JAKARTA – Wajah industri kreatif Indonesia kembali bersiap menunjukkan taringnya di awal tahun 2026. Perhelatan The Jakarta International Handicraft Trade Fair (Inacraft) 2026 resmi akan digelar pada 4-8 Februari 2026 di Jakarta International Convention Center (JICC). Melampaui sekadar ajang pameran, edisi ke-26 ini membawa misi mendalam: merayakan peran krusial para perempuan penggerak ekonomi melalui konsep “Exploring and Celebrating Womenpreneurs in Craft”.
Langkah strategis yang diambil Asosiasi Eksportir dan Produsen Handicraft Indonesia (ASEPHI) bersama Mediatama Event ini terasa sangat relevan. Mengingat sebagian besar denyut nadi industri kriya di pelosok daerah digerakkan oleh tangan-tangan terampil perempuan. Mereka bukan sekadar perajin, namun penjaga warisan budaya sekaligus tulang punggung ekonomi keluarga.
Ketua Umum BPP ASEPHI, Dr. H. Muchsin Ridjan, SE., MM, mengungkapkan bahwa pameran ini didedikasikan untuk mengapresiasi ketekunan para perempuan tersebut. “Mereka bukan hanya menciptakan produk, tetapi juga merawat tradisi, mengelola usaha, dan memastikan keberlanjutan ekonomi keluarga serta komunitas,” ujarnya dalam konferensi pers di JICC.

Optimisme menyeruak di balik luas area pameran yang mencapai 24.941 meter persegi ini. ASEPHI mematok target yang tak main-main, yakni kunjungan 100.000 orang dengan nilai transaksi ritel diproyeksikan menyentuh angka Rp102,5 miliar. Angka ini merupakan lonjakan signifikan dibandingkan capaian tahun 2025 yang tercatat sebesar Rp81 miliar.

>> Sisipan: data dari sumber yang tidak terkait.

/-- What every meaning of a word does first: ILLOP where the word is not legal here, a LAND stall where it touches a late
result, else the word's own effect. -/
def issue (i : Instr) (s : State) (k : State) : Host.Outcome State Fault Refusal :=
  .next (if legal i s.me then (if hazard i s.me then s.stall .land else k) else s.raise .illop)

/-- The word's effect on the executing core; the word has issued. -/
def State.done (s : State) (f : Core → Core) : State := s.onMe fun c => (f c).issued

/-! ### Sources of scalar operations (R68) -/

/-- A scalar result of latency `l` from the sources `ps`, fired or passed on as poison (R68): without `.s` a poisoned
source raises POISON, with `.s` the destination is poisoned with the value of the first poisoned source. -/
def State.scalar (s : State) (l : Nat) (sp : Bool) (ps : List SReg) (d : Reg) (v : W64) : State :=
  match firstPoison ps with
  | none => s.done fun c => c.push l (.sreg d v false 0)
  | some p => if sp then s.done fun c => c.push l (.sreg d p.val true 0) else s.poison p.val

/-! ### Buffer addresses (R41, R205) -/

/-- Bytes of an access size. -/
def sizeBytes : Size → Nat
  | .b => 1
  | .h => 2
  | .w => 4
  | .d => 8

/-- Element size of a vector form: size d has elements of 4 bytes (R205). -/
def elemBytes : Size → Nat
  | .b => 1
  | .h => 2
  | .w => 4
  | .d => 4

/-- The byte address of an MB access with offset unit `u`, rounded down to the element size `n` (R41, R205). -/
def mbAddr (base : W64) (x : Option (BitVec 27)) (off : BitVec 10) (u n : Nat) : Nat :=
  let a := (base + immZ x off * BitVec.ofNat 64 u).toNat
  a / n * n

/-! ### Places (R200, R201) -/

/-- The space a code names (R41). -/
def spaceOf (n : Nat) : Space :=
  match n with
  | 0 => .a
  | 1 => .w
  | 2 => .c
  | _ => .k

/-- A buffer place from its register value; none where a must-be-0 bit is set. -/
def bufPlace (v : W64) : Option Place :=
  let n := v.toNat
  if v.extractLsb' 32 32 != 0 || v.extractLsb' 26 5 != 0 then none
  else if v.getLsbD 31 then
    (if v.extractLsb' 24 2 != 0 || v.extractLsb' 4 20 != 0 then none else some (.cb (v.extractLsb' 0 4)))
  else some (.at (spaceOf (n / 2 ^ 24 % 4)) (n % 2 ^ 24))

/-- A global place from its register value: OUT, window, offset; none where a must-be-0 bit is set. -/
def globPlace (v : W64) : Option (Bool × BitVec 3 × Nat) :=
  if v.extractLsb' 56 4 != 0 then none
  else some (v.getLsbD 63, v.extractLsb' 60 3, v.toNat % 2 ^ 56)

/-! ### Vector results (R150) -/

/-- The order of sources and lanes in which a poisoned lane is the first. -/
def depBefore (a b : Dep) : Bool := decide (a.1 < b.1) || (decide (a.1 = b.1) && decide (a.2 < b.2))

/-- The first poisoned of some source lanes. -/
def firstDep (pois : Dep → Bool) (l : List Dep) : Option Dep :=
  l.foldl (fun acc d =>
    if pois d then
      match acc with
      | none => some d
      | some e => if depBefore d e then some d else acc
    else acc) none

/-- The sources of a vector instruction with their poison: A, B, third, D. -/
structure VOps where
  a : VReg
  b : VReg
  c : VReg
  d : VReg
  deriving DecidableEq, Repr, Inhabited

def VOps.get (o : VOps) (k : Nat) : VReg :=
  match k with
  | 0 => o.a
  | 1 => o.b
  | 2 => o.c
  | _ => o.d

/-- Whether a source lane is poisoned. -/
def VOps.pois (o : VOps) (d : Dep) : Bool := (o.get d.1).poison.getLsbD d.2

/-- The value of a source lane. -/
def VOps.lane (o : VOps) (d : Dep) : Nat := elem 32 (o.get d.1).val.toNat d.2

/-- The sources as numbers. -/
def VOps.src (o : VOps) : VSrc := { a := o.a.val.toNat, b := o.b.val.toNat, c := o.c.val.toNat, d := o.d.val.toNat }

/-- A destination register from its lanes under `.s` or without poison: value, poison mask, flags. -/
def laneReg (o : VOps) (keep : Bool) (l : List LaneOut) : VWord × BitVec 64 × Fl :=
  let rs := l.map fun x =>
    match firstDep o.pois x.deps with
    | some d => (if keep then x.val else o.lane d, true, (0 : Fl))
    | none => (x.val, x.bad, x.fl)
  (BitVec.ofNat 2048 (packW 32 (rs.map fun r => r.1)),
    BitVec.ofNat 64 (packW 1 (rs.map fun r => r.2.1.toNat)),
    rs.foldl (fun f r => f ||| r.2.2) 0)

/-- A vector result of latency `lat`: without `.s` the first poisoned lane read raises POISON, with `.s` lanes pass
poison on (R150). `keep`: a lane poisoned from its source keeps its computed value (R123). -/
def State.vector (s : State) (lat : Nat) (sp keep : Bool) (o : VOps) (d : Reg) (l : List LaneOut) : State :=
  match (if sp then none else firstDep o.pois (l.flatMap LaneOut.deps)) with
  | some p => s.poison (BitVec.ofNat 64 (o.lane p))
  | none =>
    let r := laneReg o keep l
    s.done fun c => c.push lat (.vreg d r.1 r.2.1 r.2.2)

/-- The rounding mode of FPCTL (R138). -/
def Arch.rmode (c : Arch) : RMode := RMode.ofField (c.spec.fpctl.toNat % 8)

/-- What governs floating point for the bundle (R85, R138, R143). -/
def Arch.venv (c : Arch) : VEnv :=
  { r := { mode := c.rmode, graded := c.graded }
    key := c.spec.srk0.toNat + c.spec.srk1.toNat * 2 ^ 64
    ctr := c.spec.src0.toNat + c.spec.src1.toNat * 2 ^ 64 }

Muchsin Ridjan menegaskan bahwa kepercayaan diri ini didasarkan pada tren pemulihan pasar yang mulai stabil. “Target transaksi kita dibandingkan tahun lalu harapannya di atas Rp100 miliar,” ujar Muchsin. Tak hanya pasar domestik, Inacraft 2026 juga membidik kontrak dagang internasional sebesar US$ 1,5 juta melalui program buyer matching yang melibatkan sekitar 1.000 pembeli dari mancanegara, mulai dari Jepang, Amerika Serikat, hingga Prancis dan Maroko.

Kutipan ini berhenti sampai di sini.